Building a “church” (as defined in America – i.e. a place and not people) also requires attracting and retaining congregants in ways that fit our culture.  Words like “victory”, “freedom”, “fulfillment” and “joy” resonate in our consumeristic, narcissistic society.  Promises of a better life, help in times of trouble, and an escape route from hell attracts those interested in what God can do for them.  Sermons and songs speak of God as Provider, Comforter, Fortress, Healer, Shelter, Deliverer and Redeemer – all of which He is.  However, that’s not all He is.

“Boss” of the Americanized Church

Pastors and staff who encourage wage-based thinking (in order to build an institutional church) position themselves as the “boss” in charge of the organization.  They don’t view members as the embodiment of church, despite the Biblical definition of church as the “assembly of called out ones” and “those belonging to the Lord”.  Churchgoers should be “insiders”, the hands and feet of Christ to be trained and deployed to pursue the real “customer” (“outsiders”).  However, church leaders don’t feel they’re at liberty in this day and age to hold congregants to a high standard of performance (e.g. in carrying out the Great Commission mandate) for fear that asking too much of them would send them running to the church down the road.  Therefore, most treat congregants like at-will “consumers”.  They are strategic and conscientious to engage and entertain, hoping everyone will come back next Sunday, tithe and sign up for a “church chore”.

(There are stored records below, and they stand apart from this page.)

/-- Its binding, once it has taken its credit. -/
theorem paid_endp (h : SendIssued s c op t i) : ((paid s c t).core c).endp (chEp (nextDesc s c))
    = payOf (s.returnPlane (boundEnd s c)) (boundEnd s c) := by
  have h1 : (t.modEndp c (chEp (nextDesc s c)) (payOf (s.returnPlane (boundEnd s c)))).core c
      = (t.core c).setEndp (chEp (nextDesc s c)) (payOf (s.returnPlane (boundEnd s c))
        ((t.core c).endp (chEp (nextDesc s c)))) := core_setCore t c _ (ne_off_of_state h.alone.on)
  have h2 : ((paid s c t).core c).ends = ((t.modEndp c (chEp (nextDesc s c))
      (payOf (s.returnPlane (boundEnd s c)))).core c).ends := by
    rw [paid, State.modIssued, State.modCore, core_setCore _ _ _ (ne_off_of_state (by rw [h1]; exact h.alone.on))]
  rw [Core.endp, h2, h1, h.endp]
  exact Map.get_set_listed _ _ _ _ (payOf_bound h.bound)

/-- It takes its credit at issue, and then its unit sends it. -/
theorem sends (h : SendIssued s c op t i) (hs : s.bindStatus (boundEnd s c) = 0)
    (hp : if s.returnPlane (boundEnd s c) then 0 < (boundEnd s c).reserved
      else 0 < (boundEnd s c).credit) :
    settledRow c s (s.chIssue c op) = .next (seen s (paid s c t).settle)
      ∧ (paid s c t).runAt c (s.core c).inflight.length (opUnit op) { i with paid := true }
        = match (paid s c t).chSend c (s.core c).inflight.length { i with paid := true } with
          | .done u => some (u.finish c (s.core c).inflight.length)
          | .begun u => some u
          | .faults u code => some (u.faultIssued c (s.core c).inflight.length code)
          | .waits => none := by
  have hpay := chPay_some (s := t) (c := c) (ep := chEp (nextDesc s c)) (by rw [h.endp, h.plane]) (by rw [h.endp]; exact hp)
  refine ⟨?_, ?_⟩
  · rw [h.runs, h.sendIssued_eq hs, hpay]
    rfl
  · have hu : opUnit op = 4 := by rcases h.send with rfl | rfl <;> decide
    have hrun : (paid s c t).runChannelUnit c (s.core c).inflight.length { i with paid := true }
        = (paid s c t).chSend c (s.core c).inflight.length { i with paid := true } := by
      have hopc : dOp ({ i with paid := true } : Issued).desc = op := h.opcode
      have hop := h.send
      rw [State.runChannelUnit, hopc, if_neg (by omega), if_neg (by omega), State.runSend]
      rfl
    rw [State.runAt, hu, if_neg (by decide), if_neg (by decide), hrun] <;> rfl

/-- What it takes concerns its credit only. -/
theorem payOf_keeps (ret : Bool) (e : Endpoint) : (payOf ret e).queue = e.queue ∧ (payOf ret e).gen = e.gen
    ∧ (payOf ret e).sender = e.sender ∧ (payOf ret e).accepted = e.accepted := by
  cases ret <;> exact ⟨rfl, rfl, rfl, rfl⟩

/-- To a queue of this package its message is on its way, and the descriptor waits for its acceptance. -/
theorem chSend_own (h : SendIssued s c op t i) (ho : s.ownQueue (boundEnd s c).queue = true) :
    (paid s c t).chSend c (s.core c).inflight.length { i with paid := true }
      = .begun (({ paid s c t with flights := (paid s c t).flights ++
          [{ origin := .endpoint c (chEp (nextDesc s c)) (boundEnd s c).gen, queue := nameQueue (boundEnd s c).queue,
             gen := (boundEnd s c).gen, contribute := decide (op = 0x72), sender := (boundEnd s c).sender,
             seq := dSeq (nextDesc s c), count := (boundEnd s c).accepted,
             payload := (paid s c t).readLocal c (chAddr (s.core c).x (nextDesc s c)) (64 * chSize (nextDesc s c)),
             checks := payloadChecks ((paid s c t).readLocal c (chAddr (s.core c).x (nextDesc s c)) (64 * chSize (nextDesc s c))) }] } :
          State).modIssued c (s.core c).inflight.length (fun i => { i with stage := .begun })) := by
  obtain ⟨hq, hg, hsd, hac⟩ := payOf_keeps (s.returnPlane (boundEnd s c)) (boundEnd s c)
  have hown : (paid s c t).ownQueue (boundEnd s c).queue = true := (h.own _).trans ho
  have hop : dOp (nextDesc s c) = op := by rw [← h.desc]; exact h.opcode
  rw [State.chSend]
  dsimp only
  rw [h.desc, h.x, h.paid_endp, hq, hg, hsd, hac, if_pos hown, hop]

As a result, churchgoers perceive whatever they do “for the church” as an act of kindness rather than seeing themselves “as the church” with personal responsibilities (e.g. for evangelism and discipleship).  They volunteer and give “to the church” but do so with mixed motives – partially “as unto the Lord” and partially as unto the pastor.  They see their “religious acts” as philanthropy.  They hope the Lord will pay “wages” (temporal and eternal rewards) for whatever work they do for the church.  They seek compensation in the form of praise from church leaders and complain if not acknowledged for their generosity, recounting all they’ve done for the church without so much as a pat on the back.  At their jobs, they are accustomed to working for a fair “boss” who gives pay raises in exchange for diligence and quality.  They want a fair “boss” at church too – one who recognizes them for “good” works.

Performance Anxiety

A church “boss” is also expected to replicate a work boss by leading effectively, communicating clearly, modeling diligence, exhibiting morality, and exemplifying integrity.  In other words, church members have come to expect a high level of performance by their pastors.

The modern church growth model of a “genius with 1,000 helpers” (Jim Collins, Good to Great) puts tremendous pressure on leaders to live up to a nearly impossible standard.  Responsibilities that should rightfully be distributed among all members (who are by definition the personification of “church”) instead fall on the shoulders of overtaxed, burned-out pastors.  If the church “org chart” were flattened, with everyone bearing their biblical load rather than abdicating disciple-making to the paid “professionals”, the future of each church wouldn’t be so dependent on flawless execution by a pastor.

That status quo provides a strong incentive for church leaders to maintain a veil of perfection, a self-righteousness that could block the view of Christ’s righteousness and the need of every man, woman and child for grace – even a pastor.  Most church leaders today sense performance anxiety around:

  • eloquently delivering a relevant and engaging message every Sunday
  • holding staff to a high standard, ensuring the music, announcements, sound, stage props, and video production all go off without a hitch
  • conducting the worship service on time, carefully scripted and rehearsed, without a minute wasted and choreographed to produce a desired emotion or response
  • being available to fulfill the personal requests of members, who often feel their generosity obligates the pastor to reciprocation
  • rarely, if ever, confessing sin in front of anyone within the church or even in the community or risk undermining their moral authority and pastoral reputation

Ambitions to grow an organization (e.g. by labeling religious acts of members as “good”) have come back to haunt church leaders.  As a “boss”, they feel obligated to do what they teach members, but at an even higher standard.  By centralizing the definition of “church” around a place and pastor, most have assumed a more elevated perception and greater responsibilities than Jesus intended.  The veil of perfection many pastors feel compelled to maintain contradicts the fact that anything they do is still a “filthy rag” relative to the perfection of Christ.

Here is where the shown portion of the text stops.